The scholarship will be partly funded by inmates.

The Victims of Violent Crime Scholarship Fund will initially provide up to $3,000 a year for four years to one applicant each year, Sanguinetti said. It could provide more scholarships as the fund grows.

Applicants between the ages of 18 and 23 must have a 2.5 high school GPA, must qualify for federal financial aide and be a victim of a violent crime committed in Colorado. Convicted felons won’t qualify.

Inmates will be asked to donate 50 cents annually to support the fund, Sanguinetti said. Other groups, including the Colorado Criminal Justice Association, have pledged to contribute, she said.

“I’m really shocked my letter had an impact. It’s a sad situation but maybe there is some justice for the victims,” Luton said.

It was June 2003 when Col. David Bean, 56, beat and strangled to death his wife and Luton’s sister, Melanie Bean, in Colorado Springs.

Bean was convicted and sentenced to life in prison. With money from his family, he enrolled in a college correspondence course and earned a bachelor’s degree, Sanguinetti said.

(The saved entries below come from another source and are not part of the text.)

/-! ## Reads -/

/-- The reads without operands are answered OK with the items of their rules, and change nothing but the time and the
last reply: IDENTIFY and ATTENTION PEEK whenever the part has power, the others once the load has ended (R26, R50,
R84, R108, R154, R184, R193). The reads of one channel or one station: OK with its record for a number in range, RANGE
with no body for another (R66, R135, R137, R182). CUE GET in both views, CUE LIST and MAP GET: a value out of range is
refused with RANGE, a missing cue or entry with NOT_FOUND, and otherwise the reply carries the cue, the tracked state,
the summaries of at most `count` cues, or the entry (R78, R79, R81, R118). The tracked state that CUE GET answers and a tracked
fire hands on (R80): of a list in increasing order, each part is that of the cue with the greatest number at or before n that
carries it, and none where none does; a channel none sets is off with subdivision 1, and the caption empty. Details that are
the model's choices: log 10 and log 30. -/
def Obligations.ReadsChangeOnlyTheReply : Prop :=
  (∀ (s : State) (t : Nat),
      (s.powered = true →
        exec (.identify t) s = .next ((s.goTo t).replied .ok (identifyItems s))
        ∧ exec (.attentionPeek t) s = .next ((s.goTo t).replied .ok (peekItems s)))
      ∧ (s.Serving →
        exec (.protectGet t) s = .next ((s.goTo t).replied .ok (protectItems s))
        ∧ exec (.showGet t) s = .next ((s.goTo t).replied .ok (showGetItems (s.goTo t)))
        ∧ exec (.followGet t) s = .next ((s.goTo t).replied .ok (followGetItems s))
        ∧ exec (.positionGet t) s = .next ((s.goTo t).replied .ok (positionItems s))
        ∧ exec (.videoGet t) s = .next ((s.goTo t).replied .ok (videoGetItems s))))
    ∧ (∀ (s : State) (t n : Nat), s.Serving →
      (∀ h : 1 ≤ n ∧ n ≤ 16,
        exec (.channelGet t n) s = .next ((s.goTo t).replied .ok (channelItems ⟨n - 1, by omega⟩ s)))
      ∧ (¬(1 ≤ n ∧ n ≤ 16) → exec (.channelGet t n) s = .next ((s.goTo t).replied .range []))
      ∧ (∀ h : 1 ≤ n ∧ n ≤ 6,
        exec (.stationGet t n) s = .next ((s.goTo t).replied .ok (stationItems ⟨n - 1, by omega⟩ (s.goTo t))))
      ∧ (¬(1 ≤ n ∧ n ≤ 6) → exec (.stationGet t n) s = .next ((s.goTo t).replied .range []))
      ∧ (¬(1 ≤ n ∧ n ≤ 6) → exec (.faultGet t n) s = .next ((s.goTo t).replied .range [])))
    ∧ (∀ (s : State) (t : Nat) (n : CueNo), s.Serving →
      ((cueNoOk n = true → ∀ c, findCue s.store.cues n = some c →
          exec (.cueGet t 0 n) s = .next ((s.goTo t).replied .ok (ownItems s.store.cues c)))
        ∧ (cueNoOk n = true → findCue s.store.cues n = none →
          exec (.cueGet t 0 n) s = .next ((s.goTo t).replied .notFound []))
        ∧ (cueNoOk n = true → exec (.cueGet t 1 n) s = .next ((s.goTo t).replied .ok (trackedItems s.store.cues n)))
        ∧ (∀ view, cueNoOk n = false ∨ 1 < view → exec (.cueGet t view n) s = .next ((s.goTo t).replied .range [])))
      ∧ (∀ start count,
        (cueNoOk n = true ∧ start ≤ 1 ∧ 1 ≤ count ∧ count ≤ 8 →
          exec (.cueList t n start count) s
            = .next ((s.goTo t).replied .ok
                (listItems summaryItems ((listFrom s.store.cues n start).take count)
                  ++ [.flag (decide (count < (listFrom s.store.cues n start).length))]
                  ++ [.num 2 s.store.cueCount, .num 2 s.store.poolUsed])))
        ∧ (¬(cueNoOk n = true ∧ start ≤ 1 ∧ 1 ≤ count ∧ count ≤ 8) →
          exec (.cueList t n start count) s = .next ((s.goTo t).replied .range [])))
      ∧ (∀ station patch,
        (stationOk station = true → patchOk patch = true → ∀ e, findMap s.map station patch = some e →
          exec (.mapGet t station patch) s
            = .next ((s.goTo t).replied .ok [.num 2 e.bank, .num 1 e.program, .num 2 e.load]))
        ∧ (stationOk station = true → patchOk patch = true → findMap s.map station patch = none →
          exec (.mapGet t station patch) s = .next ((s.goTo t).replied .notFound []))
        ∧ ((stationOk station && patchOk patch) = false →
          exec (.mapGet t station patch) s = .next ((s.goTo t).replied .range []))))
    ∧ (∀ (cues : List Cue) (n : CueNo), increasing cues = true →
      (∀ i : Fin 6, TrackedIs (fun c => (c.patches.find? fun a => a.station == i.val + 1).map (·.patch)) cues n
        (trackedPatch cues n i))
      ∧ TrackedIs (·.tempo) cues n (trackedTempo cues n) ∧ TrackedIs (·.caption) cues n (trackedCaption cues n)
      ∧ captionAt cues n = ((trackedCaption cues n).map (·.1)).getD []
      ∧ ∀ i : Fin 16,
        TrackedIs (fun c => (c.clicks.find? fun a => a.channel == i.val + 1).map (·.on)) cues n (trackedOn cues n i)
        ∧ TrackedIs (fun c => (c.clicks.find? fun a => a.channel == i.val + 1).bind (·.sub)) cues n (trackedSub cues n i)
        ∧ ∀ s : State, s.store.cues = cues → s.channels.length = 16 → ∀ k : State, k = clickTracked n s →
          k.channel i = { s.channel i with
            trackedOn := ((trackedOn cues n i).map (·.1)).getD false
            trackedSub := ((trackedSub cues n i).map (·.1)).getD 1 })

/-! ## The cue list, the patch map and the protection -/

/-- An accepted CUE PUT: a cue of that number is found to be the new record, every other number finds what it found
before, the count rises only for a new number, the pool changes by the difference, and the reply tells whether a cue
was replaced. Nothing changes besides but what the notice of R105 asks for, with the targets that each station is then handed
(R71, R74, R77, R104), and, in REBUILDING and READY, the fresh rebuild that follows the notice (R166, R168). An
accepted CUE DELETE: the number finds no cue, every other number finds what it found before, the count falls by one
and the pool by the cue's entries (R76, R77). Details that are the model's choices: log 10. -/
def Obligations.CueEditsWriteTheList : Prop :=
  (∀ (s : State) (t : Nat) (r : RawCue) (c : Cue), s.Serving → s.storing = false → readCue r = some c →
      protectsCue s.store.protect c.number = false →
      ((findCue s.store.cues c.number).isSome = true ∨ s.store.cueCount < 1024) → poolAfterPut c s ≤ 8192 →
      ∃ u : State, exec (.cuePut t r) s
          = .next (u.replied .ok
              [.num 2 u.store.cueCount, .num 2 u.store.poolUsed,
                .num 1 (if (findCue s.store.cues c.number).isSome then 1 else 0)])
        ∧ (∀ n, findCue u.store.cues n = if n = c.number then some c else findCue s.store.cues n)
        ∧ u.store.cueCount = (if (findCue s.store.cues c.number).isSome then s.store.cueCount else s.store.cueCount + 1)
        ∧ u.store.poolUsed
          = s.store.poolUsed - ((findCue s.store.cues c.number).map cueEntries).getD 0 + cueEntries c
        ∧ { u.store with cues := s.store.cues, cueCount := s.store.cueCount, poolUsed := s.store.poolUsed } = s.store
        ∧ u.now = max s.now t ∧ u.map = s.map ∧ u.flash = s.flash ∧ u.follower = s.follower ∧ u.desk = s.desk
        ∧ u.link = s.link ∧ u.pending = s.pending
        ∧ (∀ k, k ≠ 1 → k ≠ 2 → u.attention[k]? = s.attention[k]?)
        ∧ ∃ m : State,
          NoticeTaken (if (findCue s.store.cues c.number).isSome then .replaced c.number else .inserted) (s.goTo t) m
          ∧ RebuildsAgain s m u)
    ∧ (∀ (s : State) (t : Nat) (n : CueNo) (c : Cue), s.Serving → s.storing = false → cueNoOk n = true →
      protectsCue s.store.protect n = false → findCue s.store.cues n = some c →
      ∃ u : State, exec (.cueDelete t n) s = .next (u.replied .ok [.num 2 u.store.cueCount, .num 2 u.store.poolUsed])
        ∧ (∀ m, findCue u.store.cues m = if m = n then none else findCue s.store.cues m)
        ∧ u.store.cueCount = s.store.cueCount - 1 ∧ u.store.poolUsed = s.store.poolUsed - cueEntries c
        ∧ { u.store with cues := s.store.cues, cueCount := s.store.cueCount, poolUsed := s.store.poolUsed } = s.store
        ∧ u.now = max s.now t ∧ u.map = s.map ∧ u.flash = s.flash ∧ u.follower = s.follower ∧ u.desk = s.desk
        ∧ u.link = s.link ∧ u.pending = s.pending
        ∧ (∀ k, k ≠ 1 → k ≠ 2 → u.attention[k]? = s.attention[k]?)
        ∧ ∃ m : State, NoticeTaken .deleted (s.goTo t) m ∧ RebuildsAgain s m u)

/-- The refusals of the edits, each with no effect on any block: BUSY during a store, then RANGE on the record or the key,
then PROTECTED, then for a cue TABLE_FULL, POOL_FULL with the pool used and the entries needed, or NOT_FOUND, and for the
patch map RANGE on bank, program or expected load, TABLE_FULL for a new key at 512 entries, or NOT_FOUND (R73, R75, R76,
R118). -/
def Obligations.EditsRefused : Prop :=
  ∀ (s : State) (t : Nat), s.Serving →
    (s.storing = true →
      (∀ r, exec (.cuePut t r) s = .next ((s.goTo t).replied .busy []))
      ∧ (∀ n, exec (.cueDelete t n) s = .next ((s.goTo t).replied .busy []))
      ∧ (∀ a b c d e, exec (.mapPut t a b c d e) s = .next ((s.goTo t).replied .busy []))
      ∧ (∀ a b, exec (.mapDelete t a b) s = .next ((s.goTo t).replied .busy [])))
    ∧ (s.storing = false →
      (∀ r, readCue r = none → exec (.cuePut t r) s = .next ((s.goTo t).replied .range []))
      ∧ (∀ n, cueNoOk n = false → exec (.cueDelete t n) s = .next ((s.goTo t).replied .range []))
      ∧ (∀ r c, readCue r = some c →
        (protectsCue s.store.protect c.number = true →
          exec (.cuePut t r) s = .next ((s.goTo t).replied .isProtected []))
        ∧ (protectsCue s.store.protect c.number = false →
          (findCue s.store.cues c.number = none → 1024 ≤ s.store.cueCount →
            exec (.cuePut t r) s = .next ((s.goTo t).replied .tableFull []))
          ∧ (((findCue s.store.cues c.number).isSome = true ∨ s.store.cueCount < 1024) → 8192 < poolAfterPut c s →
            exec (.cuePut t r) s
              = .next ((s.goTo t).replied .poolFull [.num 2 s.store.poolUsed, .num 1 (cueEntries c)]))))
      ∧ (∀ n, cueNoOk n = true → protectsCue s.store.protect n = true →
        exec (.cueDelete t n) s = .next ((s.goTo t).replied .isProtected []))
      ∧ (∀ n, cueNoOk n = true → protectsCue s.store.protect n = false → findCue s.store.cues n = none →
        exec (.cueDelete t n) s = .next ((s.goTo t).replied .notFound []))
      ∧ (∀ a b c d e, stationOk a = true → patchOk b = true → s.store.protect.mode = .all →
        exec (.mapPut t a b c d e) s = .next ((s.goTo t).replied .isProtected [])
          ∧ exec (.mapDelete t a b) s = .next ((s.goTo t).replied .isProtected []))
      ∧ (∀ a b c d e, (stationOk a = false ∨ patchOk b = false) →
        exec (.mapPut t a b c d e) s = .next ((s.goTo t).replied .range [])
          ∧ exec (.mapDelete t a b) s = .next ((s.goTo t).replied .range []))
      ∧ (∀ a b c d e, stationOk a = true → patchOk b = true → s.store.protect.mode ≠ .all →
        (16383 < c ∨ 127 < d ∨ 30000 < e → exec (.mapPut t a b c d e) s = .next ((s.goTo t).replied .range []))
        ∧ (c ≤ 16383 → d ≤ 127 → e ≤ 30000 → findMap s.map a b = none → 512 ≤ s.map.length →
          exec (.mapPut t a b c d e) s = .next ((s.goTo t).replied .tableFull []))
        ∧ (findMap s.map a b = none → exec (.mapDelete t a b) s = .next ((s.goTo t).replied .notFound []))))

Luton said Melanie’s daughter and son from her first marriage, Ashleigh and Colby Rude, were both in college when their mother was killed.

Ashleigh had completed a degree at Colorado State University and was going to enroll in a post-graduate veterinary program. When her mother was killed she postponed those plans and went to work before getting a nursing degree, Luton said. Colby had to sit out of engineering classes at Virginia Tech for a semester and work, Luton said.

“They both struggled to have money to continue their educations,” she said.

When Luton received a letter from the prison that Bean earned a degree, she said it infuriated her.

“It was like he was being rewarded instead of punished. He doesn’t have to worry about rent or food.”

Her letter to Arkansas Valley Correctional Facility warden Michael Arellano made that point:

“Let me tell you of another ceremony . . . a heartbreaking funeral,” the Aug. 16 letter said. “(Melanie’s) children have had to take out loans to get a college degree and even sit out semesters to work to have enough money to live on and go to school. . . . They will not have a mother to attend their graduations.”

Contributions to the scholarship fund can be sent online to voicesof or mailed to Victims of Violent Crimes Scholarship Fund, care of Voices of Victims, 625 E. Evans Ave., Denver, CO 80210.